Mushroom helps data scientists synthesize utterances for training text classifiers. In the intended use case, the data scientist wishes to synthesize utterances from some target class and has at their disposal an existing corpus of utterances which do not belong to the target class. The data scientist provides the corpus as well as a small number of seed utterances from the target label class, and Mushroom does the rest, leveraging the corpus to output a synthesized set of utterances.
You will need the following packages:
pip install nltk tqdm numpy
In addition, you will need to install the punkt package in nltk which you can do by executing the following in the Python shell:
import nltk
nltk.download('punkt')
Computes a ranked list of synthesized utterances using a corpus, a context phrase, and a keyword phrase
Corpus of utterances, one utterance per line.
A context phrase
A keyword phrase
The depth of search in the electric network (default: 2)
Filename for outputting synthesized utterances
python mushroom.py atis.txt "what is the __" "luggage limit" --output results.txt
Computes a variant of the BLEU score between a set of reference utterances and a set of generated utterances.
A file of reference utterances, one utterance per line
A file of synthesized utterances, one utterance per line
Construct a baseline of synthesized utterances by sampling
The corpus to sample from
The keyword phrase to interpolate into the synthesized utterances
The number of samples to generate
Let's say a data scientist would like to synthesize utterances of target label
class MakeReservation.
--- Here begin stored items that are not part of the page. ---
-- ==== Sys2Proof/Certificates/Slice0/Obligations.lean ====
section
/-!
DEFINITION. The statements for the provers, each from the numbered rules of spec/ it cites.
-/

open Sys2Proof Sys2Proof.Machine

/-! Encoding -/

/-- Command words written out from 30_encoding R83 and R87 decode to the commands they stand for. -/
def Obligations.SpecWordsDecode : Prop :=
  decode 0x02000061 0x00000002 = .ok (.load 0x61 2) ∧
  decode 0x06000102 0 = .ok (.readcode 0x02 1) ∧
  decode 0x08000004 0 = .ok (.nodelink 4) ∧
  decode 0x09000005 0 = .ok (.info 5) ∧
  decode 0x11000031 0 = .ok (.decbit 0x31) ∧
  decode 0x12000001 0 = .ok (.decraw 1) ∧
  decode 0x14000000 0 = .ok .decend ∧
  decode 0x06000861 0 = .error (.reservedBits .readcode) ∧
  decode 0x0A000000 0 = .error (.reservedOpcode 0x0A)

/-- Decoding the words, or the bytes, a well-formed command is encoded as gives the command back, at every value of
every operand (30_encoding R82, R83, R91, 20_memory R62; that `CMD` goes before `ARG` in bytes is log
entry 12). -/
def Obligations.DecodeUndoesEncode : Prop :=
  ∀ i : Instr, i.wellFormed = true →
    decode (encode i).1 (encode i).2 = .ok i ∧
    ∀ rest : List Byte, decodeBytes (encodeBytes i ++ rest) = .ok (i, rest)

/-- Every word that decodes is the encoding of what it decodes to: no bit of `CMD` is dropped. -/
def Obligations.DecodedWordIsItsEncoding : Prop :=
  ∀ (cmd arg : Word) (i : Instr), decode cmd arg = .ok i →
    (encode i).1 = cmd ∧ (i.mnemonic = .load → (encode i).2 = arg)

/-- A word decodes to a mnemonic exactly where it matches that mnemonic's row of the opcode table, and no word
matches two rows (30_encoding R87, R88). -/
def Obligations.DecodesExactlyTheOpcodeTable : Prop :=
  (∀ (cmd arg : Word) (m : Mnemonic),
    (∃ i, decode cmd arg = .ok i ∧ i.mnemonic = m) ↔
      ∃ row ∈ opcodeRows, row.1 = m ∧ cmd &&& row.2.2 = row.2.1) ∧
  opcodeRows.Pairwise (fun r q => ∀ cmd : Word, ¬ (cmd &&& r.2.2 = r.2.1 ∧ cmd &&& q.2.2 = q.2.1))

/-- Every command but LOAD ignores `ARG`, and LOAD takes it whole as its count (30_encoding R84). -/
def Obligations.OnlyLoadReadsArg : Prop :=
  (∀ cmd a b : Word, cmd.extractLsb' 24 8 ≠ 0x02 → decode cmd a = decode cmd b) ∧
  (∀ (cmd a : Word) (i : Instr), cmd.extractLsb' 24 8 = 0x02 → decode cmd a = .ok i →
    i = .load (cmd.extractLsb' 0 8) a)

/-- A command in flight whose opcode is reserved, or that has a reserved bit set, answers `IllegalCommand` with its
opcode echoed and `DATA = 0`, and changes nothing else (30_encoding R88, R89). -/
def Obligations.ReservedWordIsIllegalCommand : Prop :=
  ∀ s : State, s.pins.rst = false → s.chan.busy = true → s.chan.wait = 0 →
    (∀ row ∈ opcodeRows, s.chan.cmd &&& row.2.2 ≠ row.2.1) →
    step s = .next (s.popPins.answered (s.chan.cmd.extractLsb' 24 8 ++ 0x00000C#24) 0)

/-- A well-formed line, whose operands fit the fields of its mnemonic, assembles to the command it is the line of, whose
words decode to it (30_encoding R83, R84, R91). That an ill-formed line assembles to nothing, and that lines are
data, is the model's choice (log entry 11). -/
def Obligations.WellFormedLinesAssemble : Prop :=
  ∀ l : Line,
    (l.wellFormed = true →
      ∃ i, l.toInstr = some i ∧ i.toLine = l ∧ assemble [.line l] = some [encode i] ∧
        decode (encode i).1 (encode i).2 = .ok i) ∧
    (l.wellFormed = false → l.toInstr = none ∧ assemble [.line l] = none)

/-- The pseudo-commands, as data (log entry 11), assemble as 30_encoding R92 expands them. -/
def Obligations.PseudoCommandsExpand : Prop :=
  (assemble [.infoName .status] = some [(0x09000000, 0)] ∧ assemble [.infoName .nleaf] = some [(0x09000001, 0)] ∧
    assemble [.infoName .nnode] = some [(0x09000002, 0)] ∧ assemble [.infoName .root] = some [(0x09000003, 0)] ∧
    assemble [.infoName .total] = some [(0x09000004, 0)] ∧ assemble [.infoName .cursor] = some [(0x09000005, 0)]) ∧
  (∀ chars : List Byte,
    assemble [.decstr chars] = some (chars.map (fun c => encode (.decbit c))) ∧
    assemble [.decode chars] =
      some (encode .decstart :: (chars.map (fun c => encode (.decbit c)) ++ [encode .decend]))) ∧
  (∀ pairs : List (Symbol × Freq),
    assemble [.loadtab (pairs.map (fun p => (p.1.toNat, p.2.toNat)))] =
      some (pairs.map (fun p => encode (.load p.1 p.2))))

/-! The command channel and reset -/

/-- Where the words of the command in flight decode, the edge that ends its latency is the command's meaning, after
the edge's inputs are taken off the host's list (30_encoding R81, R88). -/
def Obligations.StepRunsDecodedCommand : Prop :=
  ∀ (s : State) (i : Instr), s.pins.rst = false → s.chan.busy = true → s.chan.wait = 0 →
    decode s.chan.cmd s.chan.arg = .ok i → step s = exec i s.popPins

/-- A table word placed as the command in flight runs at the very next edge, in a state that differs in the channel
alone (log entry 14). -/
def Obligations.StepRunsFetchedWord : Prop :=
  ∀ (s : State) (nbits w : Nat) (i : Instr), decodeTableWord nbits w = some i →
    step (s.withFetchWord nbits w) = exec i (s.withFetchWord nbits w).popPins ∧
    SameBlock s (s.withFetchWord nbits w).popPins

/-- `rst` at an edge dominates whatever the block was doing: no port offers anything, every item gets its reset
value, the command in flight is gone, and the next edge can accept a command (70_reset_and_hazards R230). -/
def Obligations.ResetDominatesEveryEdge : Prop :=
  ∀ s : State, s.pins.rst = true →
    (ports s.pins s).cmdReady = false ∧ (ports s.pins s).rspValid = false ∧
    ∃ t, step s = .next t ∧
      t.phase = .loading ∧ t.nleaf = 0 ∧ t.nnode = 0 ∧ t.total = 0 ∧ t.root = 0 ∧
      (∀ sym, flagAt t.seen sym = false) ∧ t.tv = false ∧ (∀ sym, flagAt t.table.valid sym = false) ∧
      t.dstate = .idle ∧ t.cursor = 0 ∧ t.queue.size = 0 ∧ t.walk.sp = 0 ∧
      t.chan.busy = false ∧ t.chan.rspv = false ∧
      (t.pins.rst = false → t.pins.cmdValid = true →
        ∃ u, step t = .next u ∧ u.chan.busy = true ∧ u.chan.cmd = t.pins.cmdWord ∧ u.chan.arg = t.pins.cmdArg)

/-- A command in flight, or a response not yet taken, at an edge with `rst = 1` is lost: nothing is taken at that edge,
the state is the reset state, and no response follows while no further command is offered
(70_reset_and_hazards R232). -/
def Obligations.ResetCutsTheCommandInFlight : Prop :=
  ∀ s : State, s.pins.rst = true → (s.chan.busy = true ∨ s.chan.rspv = true) →
    s.takenResponse = none ∧
    ∃ t, step s = .next t ∧ ArchEq t State.reset ∧ t.queue.size = 0 ∧ t.walk.sp = 0 ∧
      t.chan.busy = false ∧ t.chan.rspv = false ∧
      ∀ n : Nat, (∀ p ∈ t.chan.host.take n, p.cmdValid = false) → observe n t = []

/-- The reset state holds the values 70_reset_and_hazards R230 gives. -/
def Obligations.ResetStateHasSpecValues : Prop :=
  let s := State.reset
  s.phase = .loading ∧ s.nleaf = 0 ∧ s.nnode = 0 ∧ s.total = 0 ∧ s.root = 0 ∧
    (∀ sym, flagAt s.seen sym = false) ∧ s.tv = false ∧ (∀ sym, flagAt s.table.valid sym = false) ∧
    s.dstate = .idle ∧ s.cursor = 0 ∧ s.queue.size = 0 ∧ s.walk.sp = 0 ∧ s.chan.busy = false ∧ s.chan.rspv = false

/-- With `rst` low, `cmd_ready = not BUSY and not RSPV`, `rsp_valid = RSPV`, and the held words are offered exactly
while `RSPV` is 1. While `BUSY` or `RSPV` is 1 the block accepts no command. An offered response stays constant, and
the edge that takes it sets `RSPV` to 0 and changes nothing else (10_state R38, 30_encoding R80, R81; that the
ports give no words while `RSPV` is 0, where the spec leaves them unspecified, is log entry 8). -/
def Obligations.NothingAcceptedWhileBusyOrHeld : Prop :=
  ∀ s : State, s.pins.rst = false →
    ((ports s.pins s).cmdReady = true ↔ s.chan.busy = false ∧ s.chan.rspv = false) ∧
    (ports s.pins s).rspValid = s.chan.rspv ∧
    (s.chan.rspv = true → (ports s.pins s).response = some (s.chan.rsp, s.chan.data)) ∧
    (s.chan.rspv = false → (ports s.pins s).response = none) ∧
    ((s.chan.busy = true ∨ s.chan.rspv = true) →
      ∀ t, step s = .next t →
        t.chan.cmd = s.chan.cmd ∧ t.chan.arg = s.chan.arg ∧ t.chan.accepted = s.chan.accepted) ∧
    (s.chan.busy = false → s.chan.rspv = true →
      (s.pins.rspReady = true →
        s.takenResponse = some (s.chan.rsp, s.chan.data) ∧
        step s = .next { s with chan := { s.chan with rspv := false, host := s.chan.host.tail } }) ∧
      (s.pins.rspReady = false →
        s.takenResponse = none ∧
        step s = .next { s with chan := { s.chan with host := s.chan.host.tail } }))

/-- A host that does not take a response holds the block: any number of such edges changes nothing but the host's
own list (30_encoding R81, 60_exceptions R216, 70_reset_and_hazards R237). -/
def Obligations.ResponseHeldUntilTaken : Prop :=
  ∀ (n : Nat) (s : State), s.chan.busy = false → s.chan.rspv = true →
    (∀ p ∈ s.chan.host.take n, p.rst = false ∧ p.rspReady = false) →
    runEdges n s = .next { s with chan := { s.chan with host := s.chan.host.drop n } }

/-- A command offered to an idle block is accepted at that edge and performed exactly `LAT` edges later, whatever the
host drives meanwhile short of `rst`; `LAT` is a free value (log entry 2), at least 1 (30_encoding R81). -/
def Obligations.CommandPerformsAfterLatency : Prop :=
  ∀ (s : State) (p : Pins) (ps rest : List Pins),
    s.chan.busy = false → s.chan.rspv = false → s.chan.host = p :: (ps ++ rest) →
    p.rst = false → p.cmdValid = true →
    ps.length = Config.latency s.chan.accepted → (∀ q ∈ ps, q.rst = false) →
    1 ≤ Config.latency s.chan.accepted ∧
    runEdges (Config.latency s.chan.accepted + 1) s =
      runCommand { s with
        chan := { s.chan with
          busy := true, cmd := p.cmdWord, arg := p.cmdArg, wait := 0
          accepted := s.chan.accepted + 1, host := rest } }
The data scientist has an available corpus of
utterances which importantly need not contain any utterances of the target label
class. As input to the mushroom method, the data scientist must provide a seed
utterance, an utterance they take to be exemplary of the target class, say:
I want to make a reservation Tuesday night for four at the nearest crab shack.
As input to the mushroom the data scientist must partition this utterance into
two pieces: a keyword phrase and a context phrase. The keyword phrase uniquely
identifies the intent of the utterance:
make a reservation Tuesday night for four at the nearest crab shack
The context phrase is the remainder of the utterance, containing a hole (denoted by the double underscore) where the keyword phrase could be inserted to reconstruct the original utterance:
I want to __
These are then passed to the method as follows:
python mushroom.py corpus.txt "I want to __" "make a reservation Tuesday night for four at the nearest crab shack" --output results.txt
Synthesized utterances would be written to the results.txt file. In addition, console output will include some useful debugging information:
- the edges of the electric network that is used to generated the utterances
- the ranking and scores for context phrases in the corpus that match seed keyword phrases.